Nitrogenous gases play an important role in global climate change. Nitrous oxide is a particularly potent greenhouse gas as it is over 300 times more effective at trapping heat in the atmosphere than carbon dioxide.
The Netherlands' flat landscape sitting just above sea level makes it vulnerable to extreme weather.
In July the Netherlands recorded its third-highest temperature since records began -- 39.4C in the southern city of Maastricht.
Nitrogen-containing substances are also blamed for damage to plant and animal habitats.
Following a 2019 court ruling that the Netherlands was not doing enough to protect its natural areas from nitrogen pollution, the Dutch government said in June that the only way to meet climate goals by 2030 was "radical" cuts to farming.
This would involve a reduction in particular of around 30 percent to the Netherlands' herd of some four million cows.
The government has offered some 25 billion euros to help farmers adapt -- but has also warned that some closures are possible.
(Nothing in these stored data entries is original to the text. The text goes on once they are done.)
theorem dropItem_frame (s : State) (g : Fin 4) (c : Completion) : Frame [.rings] s (State.dropItem s g c) := by
  unfold State.dropItem
  repeat' first
    | exact rfl
    | with_reducible apply Frame.refl
    | with_reducible apply Frame.step (onRing_frame _ _ _)
    | split
    | dsimp only

theorem dropWaiting_frame (s : State) (g : Fin 4) (c : Completion) : Frame [.rings] s (State.dropWaiting s g c) := by
  unfold State.dropWaiting
  repeat' first
    | exact rfl
    | with_reducible apply Frame.refl
    | with_reducible apply Frame.step (onRing_frame _ _ _)
    | split
    | dsimp only

theorem postLane_frame (s : State) (g : Fin 4) (lane : CplLane) : Frame [.rings, .link] s (State.postLane s g lane) := by
  unfold State.postLane
  repeat' first
    | exact rfl
    | with_reducible apply Frame.refl
    | with_reducible apply Frame.step (dropWaiting_frame _ _ _)
    | with_reducible apply Frame.step (dropItem_frame _ _ _)
    | with_reducible apply postGroup_frame
    | split
    | intro _
    | dsimp only

theorem dropEvent_frame (s : State) (e : Event) : Frame [.events] s (State.dropEvent s e) := by
  unfold State.dropEvent
  repeat' first
    | exact rfl
    | with_reducible apply Frame.refl
    | (intro h; exact drop_wf _ 1 _ h)
    | with_reducible apply Frame.step (onEvents_frame _ _ ?_)
    | split
    | (intro _ h; exact h)
    | (intro h; exact h)
    | dsimp only

theorem postRing4_frame (s : State) (lane : CplLane) : Frame [.ring4, .paths, .host, .events, .link] s (State.postRing4 s lane) := by
  unfold State.postRing4
  repeat' first
    | exact rfl
    | with_reducible apply Frame.refl
    | with_reducible apply Frame.step (dropEvent_frame _ _)
    | with_reducible apply Frame.step (applySetup_frame _)
    | with_reducible apply Frame.step (onRing4_frame _ _)
    | with_reducible apply post4_frame
    | split
    | intro _
    | dsimp only

theorem irqTimerDue_frame (s : State) (ring : Fin 5) : Frame [.rings, .ring4, .link] s (State.irqTimerDue s ring) := by
  unfold State.irqTimerDue
  repeat' first
    | exact rfl
    | with_reducible apply Frame.refl
    | with_reducible apply Frame.step (linkOut_frame _ _)
    | with_reducible apply Frame.step (onRing4_frame _ _)
    | with_reducible apply Frame.step (onRing_frame _ _ _)
    | split
    | dsimp only

theorem descTail_frame (s : State) (g : Fin 4) (v : Nat) : Frame [.rings, .host] s (State.descTail s g v) := by
  unfold State.descTail
  repeat' first
    | exact rfl
    | with_reducible apply Frame.refl
    | with_reducible apply Frame.step (badDoorbell_frame _)
    | with_reducible apply Frame.step (onRing_frame _ _ _)
    | split
    | dsimp only

theorem cplHead_frame (s : State) (ring : Fin 5) (v : Nat) : Frame [.rings, .ring4, .host] s (State.cplHead s ring v) := by
  unfold State.cplHead
  repeat' first
    | exact rfl
    | with_reducible apply Frame.refl
    | with_reducible apply Frame.step (badDoorbell_frame _)
    | with_reducible apply Frame.step (onRing4_frame _ _)
    | with_reducible apply Frame.step (onRing_frame _ _ _)
    | split
    | dsimp only

theorem cmdTailTo_frame (s : State) (v : Nat) : Frame [.host] s (State.cmdTailTo s v) := by
  unfold State.cmdTailTo
  repeat' first
    | exact rfl
    | with_reducible apply Frame.refl
    | with_reducible apply Frame.step (badDoorbell_frame _)
    | with_reducible apply Frame.step (onHost_frame _ _ ?_)
    | split
    | (intro _ h; exact h)
    | (intro h; exact h)
    | dsimp only

theorem setMarkers_frame (s : State) (c : Fin 2) (mask n : Nat) : Frame [.stim] s (State.setMarkers s c mask n) := by
  unfold State.setMarkers
  repeat' first
    | exact rfl
    | with_reducible apply Frame.refl
    | with_reducible apply Frame.step (onStim_frame _ _)
    | split
    | dsimp only

theorem endChannel_frame (s : State) (c : Fin 2) (why : LastEnd) (n : Nat) : Frame [.events, .stim, .grove, .link] s (State.endChannel s c why n) := by
  unfold State.endChannel
  repeat' first
    | exact rfl
    | with_reducible apply Frame.refl
    | with_reducible apply Frame.step (setMarkers_frame _ _ _ _)
    | with_reducible apply Frame.step (raiseAt_frame _ _ _)
    | with_reducible apply Frame.step (onCh_frame _ _ _)
    | split
    | dsimp only

theorem underrunFrom_frame (s : State) (c : Fin 2) (n : Nat) : Frame [.events, .stim, .grove, .link] s (State.underrunFrom s c n) := by
  unfold State.underrunFrom
  repeat' first
    | exact rfl
    | with_reducible apply Frame.refl
    | with_reducible apply Frame.step (setMarkers_frame _ _ _ _)
    | with_reducible apply Frame.step (raiseAt_frame _ _ _)
    | with_reducible apply Frame.step (onCh_frame _ _ _)
    | split
    | dsimp only

theorem endIteration_frame (s : State) (c : Fin 2) (n : Nat) : Frame [.stim] s (State.endIteration s c n) := by
  unfold State.endIteration
  repeat' first
    | exact rfl
    | with_reducible apply Frame.refl
    | with_reducible apply Frame.step (onCh_frame _ _ _)
    | with_reducible apply Frame.step (onStim_frame _ _)
    | split
    | dsimp only
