theorem passDone_frame (s : State) (failed : BitVec 4) : Frame [.board, .clock, .quads, .cal, .mem, .ring4, .paths, .host, .events, .fw, .grove, .link] s (State.passDone s failed) := by
  unfold State.passDone
  repeat' first
    | exact rfl
    | with_reducible apply Frame.refl
    | with_reducible apply Frame.step (trainFailed_frame _ _ _)
    | with_reducible apply Frame.step (trained_frame _)
    | with_reducible apply Frame.step (makeQueued_frame _ _ _)
    | with_reducible apply Frame.step (onMem_frame _ _ ?_)
    | split
    | (intro _ h; exact h)
    | (intro h; exact h)
    | (intro m h; exact put_wf _ _ _ h)
    | dsimp only

theorem memInitEnds_frame (s : State) (failed : Option (Fin 4)) : Frame [.board, .clock, .quads, .cal, .mem, .ring4, .paths, .host, .fw, .grove, .link] s (State.memInitEnds s failed) := by
  unfold State.memInitEnds
  repeat' first
    | exact rfl
    | with_reducible apply Frame.refl
    | (intro m h; exact packWf_nil (d := initByte))
    | with_reducible apply Frame.step (noteReady_frame _)
    | with_reducible apply Frame.step (bootBit_frame _ _)
    | with_reducible apply Frame.step (bootFail_frame _ _ _)
    | with_reducible apply Frame.step (onMem_frame _ _ ?_)
    | split
    | (intro _ h; exact h)
    | (intro h; exact h)
    | (intro m h; exact put_wf _ _ _ h)
    | dsimp only

theorem bar2Write_frame (s : State) (a : Nat) (d : Bytes) : Frame [.mem, .stim] s (State.bar2Write s a d) := by
  unfold State.bar2Write
  repeat' first
    | exact rfl
    | with_reducible apply Frame.refl
    | with_reducible apply Frame.step (fwpWrite_frame _ _ _)
    | with_reducible apply Frame.step (onMem_frame _ _ ?_)
    | with_reducible apply Frame.step (onStim_frame _ _)
    | (intro _ h; exact h)
    | dsimp only

theorem bar2Access_frame (s : State) (offset : Nat) (access : Bar2Op) : Frame [.mem, .bar2Out, .freeCount, .stim] s (State.bar2Access s offset access) := by
  unfold State.bar2Access
  repeat' first
    | exact rfl
    | with_reducible apply Frame.refl
    | with_reducible apply Frame.step (bar2Write_frame _ _ _)
    | with_reducible apply Frame.step (fwpRead_frame _ _ _)
    | with_reducible apply Frame.step (bar2Returns_frame _ _)
    | split
    | dsimp only

theorem postCompletion_frame (s : State) (ring : Fin 5) (lane : CplLane) : Frame [.board, .clock, .inputs, .quads, .banks, .cal, .units, .tagged, .decided, .evaluated, .groups, .accs, .trigouts, .mem, .rings, .ring4, .paths, .host, .events, .fw, .shadows, .stim, .mon, .grove, .link] s (State.postCompletion s ring lane) := by
  unfold State.postCompletion
  repeat' first
    | exact rfl
    | with_reducible apply Frame.refl
    | with_reducible apply Frame.step (applyReset_frame _)
    | with_reducible apply Frame.step (postRing4_frame _ _)
    | with_reducible apply Frame.step (postLane_frame _ _ _)
    | split
    | dsimp only

theorem runTo_frame (s : State) (r : CalRun) (q : Fin 4) (p : CalPhase) (start : Nat) : Frame [.cal] s (State.runTo s r q p start) := by
  unfold State.runTo
  repeat' first
    | exact rfl
    | with_reducible apply Frame.refl
    | with_reducible apply Frame.step (onCal_frame _ _ ?_)
    | split
    | (intro _ h; exact h)
    | (intro h; exact h)
    | dsimp only

theorem leakageEnds_frame (s : State) (q : Fin 4) (squares : List Nat) : Frame [.quads, .cal, .events, .grove, .link] s (State.leakageEnds s q squares) := by
  unfold State.leakageEnds
  repeat' first
    | exact rfl
    | with_reducible apply Frame.refl
    | with_reducible apply Frame.step (runTo_frame _ _ _ _ _)
    | with_reducible apply Frame.step (nextQuad_frame _)
    | with_reducible apply Frame.step (leaveConnect_frame _ _ _)
    | with_reducible apply Frame.step (onCal_frame _ _ ?_)
    | split
    | (intro _ h; exact h)
    | (intro h; exact h)
    | dsimp only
"The farmers are very angry," said Jos Ubels, vice president of the Farmers Defence Force (FDF), one of the groups coordinating the demonstrations.
"In history, every time there is a problem with a minority they have to shout really hard to be heard, so this is what we are doing."
Ubels said his group was not responsible for the roadblocks, saying that it was "just organised by local farmers -- they are very angry because they are played with."
Prime Minister Mark Rutte recently called the protests "life-threatening", yet there is a groundswell of support.
- 'Climate tyranny' -
Upside-down Dutch flags -- a symbol of the farmers' movement -- can be see hanging from many houses, lamposts and road bridges.
The Farmer-Citizen Movement (BBB), a centre-right party founded in 2019, would increase its current one seat in parliament to 19 according to latest opinion polls.
But their campaign is also going global.
The FDF's Ubels was in Warsaw last week for talks with Agriculture Minister Henryk Kowalczyk, of Poland's right-wing Law and Justice Party-led populist government.
"I will support the position of Dutch farmers in maintaining production... and I hope that their government will change its mind," Kowalczyk said in a statement.
Trump's backing has also been a boost.
"Farmers in the Netherlands of all places are courageously opposing the climate tyranny of the Dutch government," Trump told a rally in Florida in July.
In the Netherlands, a recent farmers' demo in Amsterdam brought also drew many conspiracy theorists and Covid-sceptics.
British comedian-turned-YouTuber Russell Brand recently told his 5.8 million followers that the Dutch farm plan was part of the "Great Reset" -- a conspiracy theory alleging that world leaders orchestrated the pandemic.
The support "says a lot" and shows the government's "absurd" plans "don't hold water", says Wim Brouwer, a farmer in Barneveld and local president of the main Dutch agricultural union LTO.
"The biggest problem is that we have been innovating in agriculture for years, but it's never enough," he sighed.